JANESVILLE—Chris Dean sat Wednesday on a bench a few doors down from the Armed Forces Career Center on Deerfield Drive.

His service dog Gandalf huddled in the shade beneath the bench. Somewhere on his person, Dean carried a concealed handgun.

Since Friday, Dean has spent hours each day outside the recruitment office, watching and waiting. He guessed he'd spent about 50 hours there as of Wednesday afternoon, and he's not quitting anytime soon.

Dean and at least a dozen other local veterans are taking shifts guarding the office during regular business hours. It's a joint effort with hundreds of other veterans at recruitment centers across the country in response to the Chattanooga, Tennessee, shootings last week in which a gunman killed five military members at recruitment facilities before being gunned down by police.

“It's more a response to the president not … letting at least there be an armed guard in the recruitment station,” Dean said.

The Chattanooga shooting victims weren't able to defend themselves because it's against the law for anyone to be armed with a firearm in a recruitment office, he said. A sign on the Deerfield Drive building warns residents to not bring a gun inside.

For Dean, standing guard not a political statement but a way to keep military personnel protected.

“That's our brothers in there, and they can't protect themselves,” he said. “We hope nothing happens here, but if it does, at least there's some kind of buffer between that person and them in there that can't protect themselves right now.”

While Dean sat, a person leaving Cozumel next door took a moment to ask Dean if he was guarding the recruitment office and thanked him. Dean said he's just as likely to be flipped off as he is thanked. Though Dean tends to remain inconspicuous, other veterans sometimes stand in plain view carrying rifles, he said.

“You kinda get that gun nut look going on,” Dean said.

Within the past few days, at least one veteran has stood outside armed with a rifle, he said.

Marc Woolsey has spent every day since Friday outside the office. He stopped by during work Wednesday to check on Dean before finishing his shift and returning in the afternoon.

“We gotta make a statement somehow, and the only way we can figure out how to do that … is be visible. Sooner or later, someone's gonna say, 'Why are these guys all over?'” Woolsey said.

Politicians already are beginning to respond. Sen. Tammy Baldwin and Sen. Ron Johnson introduced bills Wednesday that would allow recruitment office employees to carry firearms or would require armed guards stationed at recruiting facilities.

Recruitment office employees declined comment on the situation, but Woolsey said they sometimes bring the veterans food, water and candy.

Any armed person heading toward the office is up to no good, and Dean and Woolsey are prepared to stop anyone in such a situation, they said.

“If I gotta wrestle them, if I gotta fight them or, if I had a gun, I would do what it takes,” Woolsey said. “If someone wants to go in there and do them harm, I'm here to do them harm.”

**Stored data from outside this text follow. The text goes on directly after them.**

theorem afterSlot_eq_completion_iff (k : Fin 8) : afterSlot k = .completion ↔ k = 7 := by
  revert k
  decide

/-- A bad image is logged, and the load passes on (R154). -/
theorem logged_loadNext (hd : RolesDistinct s) (l : LoadStep) (code : ErrorCode) (info : Option Nat) :
    BankTook s (logError (loadNext s (some l)) .store code info) .store [(code, info)] ∧
      (∀ p, PortEdged s (logError (loadNext s (some l)) .store code info) p (LoggedAt s p)) ∧
      logError (loadNext s (some l)) .store code info =
        { s with
          ports := (logError (loadNext s (some l)) .store code info).ports
          store := (logError (loadNext s (some l)) .store code info).store
          errors := (logError (loadNext s (some l)) .store code info).errors } := by
  refine ⟨bankTook_logError (s := loadNext s (some l)) .store code info,
    portEdged_logError (s := loadNext s (some l)) .store code info hd, ?_⟩
  rw [State.mk.injEq]
  simp [loadNext]

theorem loadParameters_of_good (hdue : s.store.load = some .parameterBlock) {ps : Params}
    (hgood : goodParamImage s.store.paramImage = some ps) :
    loadParameters s = loadNext { s with params := ps } (some (.slot 0)) := by
  rw [loadParameters, if_pos hdue, hgood]

theorem loadParameters_of_bad (hdue : s.store.load = some .parameterBlock)
    (hbad : goodParamImage s.store.paramImage = none) :
    loadParameters s = logError (loadNext s (some (.slot 0))) .store .paramBad none := by
  rw [loadParameters, if_pos hdue, hbad]

variable {k : Fin 8}

theorem loadSlot_of_good (hdue : s.store.load = some (.slot k)) {m : Memory}
    (hgood : goodSlotImage s.store.slotImages[k] = some m) :
    loadSlot k s = loadNext (setSlot s k ⟨m, true⟩) (some (afterSlot k)) := by
  rw [loadSlot, if_pos hdue, hgood]

theorem loadSlot_of_bad (hdue : s.store.load = some (.slot k)) (hbad : goodSlotImage s.store.slotImages[k] = none) :
    loadSlot k s = logError (loadNext s (some (afterSlot k))) .store .slotBad (some k.val) := by
  rw [loadSlot, if_pos hdue, hbad]

/-- Settles O47: each step by the verdict on its image, and the completion by the mode it finds. -/
theorem loadRunsThroughItsSteps : Obligations.LoadRunsThroughItsSteps := by
  unfold Obligations.LoadRunsThroughItsSteps
  intro s hout hd
  refine ⟨fun hdue => ⟨_, exec_eq_work hout rfl, ?_⟩, fun k hdue => ⟨_, exec_eq_work hout rfl, ?_⟩,
    fun hdue => ⟨_, exec_eq_work hout rfl, ?_⟩⟩
  · cases himage : goodParamImage s.store.paramImage with
    | some ps =>
      rw [loadParameters_of_good hdue himage]
      obtain ⟨crc, hstored, hcrc⟩ := goodParamImage_eq_some_iff.mp himage
      refine ⟨rfl, fun qs crc' hqs _ => ?_, fun hall => absurd hcrc (hall ps crc hstored)⟩
      obtain ⟨rfl, -⟩ := Image.stored.inj (hstored.symm.trans hqs)
      rfl
    | none =>
      rw [loadParameters_of_bad hdue himage]
      refine ⟨by rw [logError_store]; rfl, fun qs crc hqs hcrc => ?_, fun _ => logged_loadNext hd _ _ _⟩
      exact nomatch himage.symm.trans (goodParamImage_eq_some_iff.mpr ⟨crc, hqs, hcrc⟩)
  · have hafter := And.intro (fun n => afterSlot_eq_slot_iff k n) (afterSlot_eq_completion_iff k)
    cases himage : goodSlotImage s.store.slotImages[k] with
    | some m =>
      rw [loadSlot_of_good hdue himage]
      obtain ⟨crc, hstored, hcrc⟩ := goodSlotImage_eq_some_iff.mp himage
      refine ⟨⟨_, rfl, hafter⟩, fun n crc' hn _ => ?_, fun hall => absurd hcrc (hall m crc hstored)⟩
      obtain ⟨rfl, -⟩ := Image.stored.inj (hstored.symm.trans hn)
      exact ⟨fun j => slotOf_setSlot .., rfl, rfl⟩
    | none =>
      rw [loadSlot_of_bad hdue himage]
      refine ⟨⟨_, by rw [logError_store]; rfl, hafter⟩, fun n crc hn hcrc => ?_, fun _ => logged_loadNext hd _ _ _⟩
      exact nomatch himage.symm.trans (goodSlotImage_eq_some_iff.mpr ⟨crc, hn, hcrc⟩)
  · rw [completeLoad, if_pos hdue]
    dsimp only
    by_cases hm : s.mode = .loading
    · rw [if_pos hm]
      exact ⟨rfl, fun _ => ⟨rfl, fun p => portOf_raiseEverywhere .., rfl⟩, fun hs => nomatch hm.symm.trans hs⟩
    · rw [if_neg hm]
      exact ⟨rfl, fun hs => absurd hs hm, fun _ => rfl⟩

end Load

section Resets

variable {s : State}

theorem portOf_startReset (banks : ErrorBanks) (s : State) (p : Port) :
    portOf (startReset banks s) p = { PortState.reset with transaction := resetTransaction (portOf s p).transaction } :=
  PerPort.get_mapWith ..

Such action likely isn't necessary, though. Just being a visible is enough of a deterrent, Woolsey said.

Dean disagreed. Anyone with enough motivation will take people out, whether they're military personnel or veterans acting as a volunteer guards.

Woolsey, who spends his free time riding his motorcycle, has put his bike away until the government allows military personnel to arm themselves while in recruitment offices.

“Somebody's gotta do it,” he said. “It's gotta start somewhere, don't it?”